International Journal of Differential Equations
Volume 2010 (2010), Article ID 508217, 25 pages
Research Article

On the Positivity and Zero Crossings of Solutions of Stochastic Volterra Integrodifferential Equations

Edgeworth Centre for Financial Mathematics, School of Mathematical Sciences, Dublin City University, Glasnevin, Dublin 9, Ireland

Received 1 November 2009; Accepted 14 January 2010

Academic Editor: Elena Braverman

Copyright © 2010 John A. D. Appleby. This is an open access article distributed under the Creative Commons Attribution License, which permits unrestricted use, distribution, and reproduction in any medium, provided the original work is properly cited.
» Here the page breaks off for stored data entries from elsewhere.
-- ==== Sys2Proof/Machine/Migration.lean ====
section
/-! DEFINITION. Rows that move: promotion and demotion (R205), migration between owners (R209, R210, R212, R330), route
notices (R210, R329), and the skew window (R204, R205, R213). -/

namespace Sys2Proof.Machine

open Sys2Proof

/-! ### Promotion and demotion (R205) -/

/-- A hot slot of a table that no row holds. -/
def State.freeHotSlot (s : State) (t : Tab) : Option Nat :=
  let k := lowestFree ((s.hotOf t.id).map fun (_, _, h) => h)
  if k < t.hotSlots then some k else none

/-- A free place for a row's hot directory entry. -/
def State.freeHotPlace (s : State) (t x : Nat) : Option Nat :=
  (placesOf s.hotDirBase s.hotLog2 t x).find? fun a => !nbit (s.extNat a 16) 52

/-- A row takes a hot slot: image, directory entry, and zeroed hot state. -/
def State.makeHot (s : State) (t : Tab) (x a h : Nat) (home : Loc) (img : List Byte) : State :=
  let l := t.hotLoc (home.local_.getD 0) h
  let s := s.writeRowImage t l img s.lastClosed
  let s := s.extPutNat a 16 (h * 2 ^ 64 + 2 ^ 52 + t.id * 2 ^ 40 + x)
  let e := optBytes (optOf t.optCtrl) t.dim
  let s := if !fullState t.optCtrl && (optOf t.optCtrl = 1 || optOf t.optCtrl = 3) then s.extWrite (t.hotStateBase + e * h) (leBytes e 0) else s
  (s.count pROW 0xF24).skew t.id fun k => { k with promotions := satAdd 16 k.promotions 1 }

/-- A candidate is promoted, or counts as a miss; a row that is no longer at home, or reads poisoned, stays as it is. -/
def State.promote (s : State) (c : Nat × Nat) : State :=
  match s.tab c.1 with
  | .ok t =>
    match s.mapLoc t c.2 true, s.exc? t.id c.2 with
    | some home, none =>
      if home.kind != 1 || !t.hotEn then s
      else match s.freeHotSlot t, s.freeHotPlace t.id c.2 with
        | some h, some a =>
          let (r, s) := s.readRow t home
          if r.poison then s
          else match s.encodeInto t.id c.2 t.hotDr false (fun _ => .rne) (decodeRow t.homeDr t.dim r.image) with
            | (some img, s) => s.makeHot t c.2 a h home img
            | (none, s) => s
        | _, _ => s.count pROW 0xF2C
    | _, _ => s
  | _ => s

/-- A demotion candidate goes home. -/
def State.demoteRow (s : State) (c : Nat × Nat) : Bool × State :=
  match s.tab c.1, s.hot? c.1 c.2 with
  | .ok t, some (a, h) => s.demote t a c.2 h
  | _, _ => (false, s)

/-! ### Migration from the old owner (R209, R210, R330) -/

def moveHeader (kind n tid x : Nat) : List Byte := leBytes 1 kind ++ leBytes 3 0 ++ leBytes 4 n ++ leBytes 8 (x + tid * 2 ^ 40)

/-- A ROW_MOVE packet. -/
def movePacket (dest kind n tid x : Nat) (body : List Byte) (bad : Bool := false) : Packet :=
  let bs := moveHeader kind n tid x ++ body
  { dest := dest, vc := 6, op := 6, len := bs.length, payload := bs, poison := if bad then poisonMap (List.range (divUp bs.length 64)) else 0 }

/-- STATE packets of a row's optimizer state, in ascending OFFSET. -/
def State.sendState (s : State) (tid x dest : Nat) (st : List Byte) (bad : Nat → Nat → Bool) : State :=
  (List.range (divUp st.length 4096)).foldl (fun s k =>
    let bs := (st.drop (4096 * k)).take 4096
    s.request (.move tid x (k + 1 == divUp st.length 4096)) (movePacket dest 4 (4096 * k) tid x bs (bad (4096 * k) bs.length))) s

/-- A row is offered to its new owner. -/
def State.offerRow (s : State) (t : Tab) (x dest : Nat) (l : Loc) (r : RowRd) : State :=
  let (a, n) := s.stateOf t l
  let st := s.ext? a n
  let s : State := { s with
    rows := { s.rows with
      moves := s.rows.moves ++ [{ table := t.id, row := x, dest := dest, unanswered := 1 + divUp n 4096, wasOwned := l.mig.isSome }] } }
  (s.request (.move t.id x (n == 0)) (movePacket dest 1 n t.id x r.image r.poison)).sendState t.id x dest st fun o m => s.extPoison (a + o) m

/-- The move of a row that this engine has under way. -/
def State.move? (s : State) (tid x : Nat) : Option Move := s.rows.moves.find? fun m => m.table == tid && m.row == x

/-- An entry waits for an earlier move of its row. -/
def State.migLater (s : State) (w : Nat) : State := { s with rows := { s.rows with migRest := s.rows.migRest ++ [w] } }

/-- An entry of the migration list is carried out, or skipped (R209); it waits where its row is already on its way. -/
def State.moveEntry (s : State) (w : Nat) : State :=
  let x := nfld w 39 0
  let dest := nfld w 76 64
  let skip := fun (s : State) => s.count pROW 0xF30
  if (s.move? (nfld w 51 40) x).isSome then s.migLater w
  else match s.tab (nfld w 51 40) with
  | .ok t =>
    if t.rows ≤ x || dest = s.selfId || !(s.members t).contains dest || idRack dest != idRack s.selfId
        || ((s.exc? t.id x).map fun e => excState e.2) == some ePROV then skip s
    else
      let s := if (s.hot? t.id x).isSome && (s.exc? t.id x).isNone then (s.demoteRow (t.id, x)).2 else s
      match s.holdOf t x with
      | .own l =>
        let (r, s) := s.readRow t l
        if l.hotSlot.isSome then skip s else s.offerRow t x dest l r
      | _ => skip s
  | _ => skip s

/-- MIG_STATUS. -/
def State.migStatus (s : State) : Nat := s.regN pROW 0xF04
def State.setMig (s : State) (busy done : Bool) (moved : Nat) : State :=
  s.setRegN pROW 0xF04 (bit busy * 2 ^ 31 + bit done * 2 ^ 30 + min moved (2 ^ 17 - 1))

/-- The running list goes on: entries that waited for an earlier one of their row are carried out once its move is settled,
and the list is finished once every move is settled and every notice acknowledged. -/
def State.migCheck (s : State) : State :=
  let go (w : Nat) : Bool := (s.move? (nfld w 51 40) (nfld w 39 0)).isNone
  let t : State := { s with rows := { s.rows with migRest := [] } }
  let s := s.rows.migRest.foldl (fun t w => if go w then t.moveEntry w else t.migLater w) t
  if nbit s.migStatus 31 && s.rows.migRest.isEmpty && s.rows.moves.isEmpty && s.rows.notices = 0 then s.setMig false true (nfld s.migStatus 16 0) else s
We consider the zero crossings and positive solutions of scalar nonlinear stochastic Volterra integrodifferential equations of Itô type. In the equations considered, the diffusion coefficient is linear and depends on the current state, and the drift term is a convolution integral which is in some sense mean reverting towards the zero equilibrium. The state dependent restoring force in the integral can be nonlinear. In broad terms, we show that when the restoring force is of linear or lower order in the neighbourhood of the equilibrium, or if the kernel decays more slowly than a critical noise-dependent rate, then there is a zero crossing almost surely. On the other hand, if the kernel decays more rapidly than this critical rate, and the restoring force is globally superlinear, then there is a positive probability that the solution remains of one sign for all time, given a sufficiently small initial condition. Moreover, the probability that the solution remains of one sign tends to unity as the initial condition tends to zero.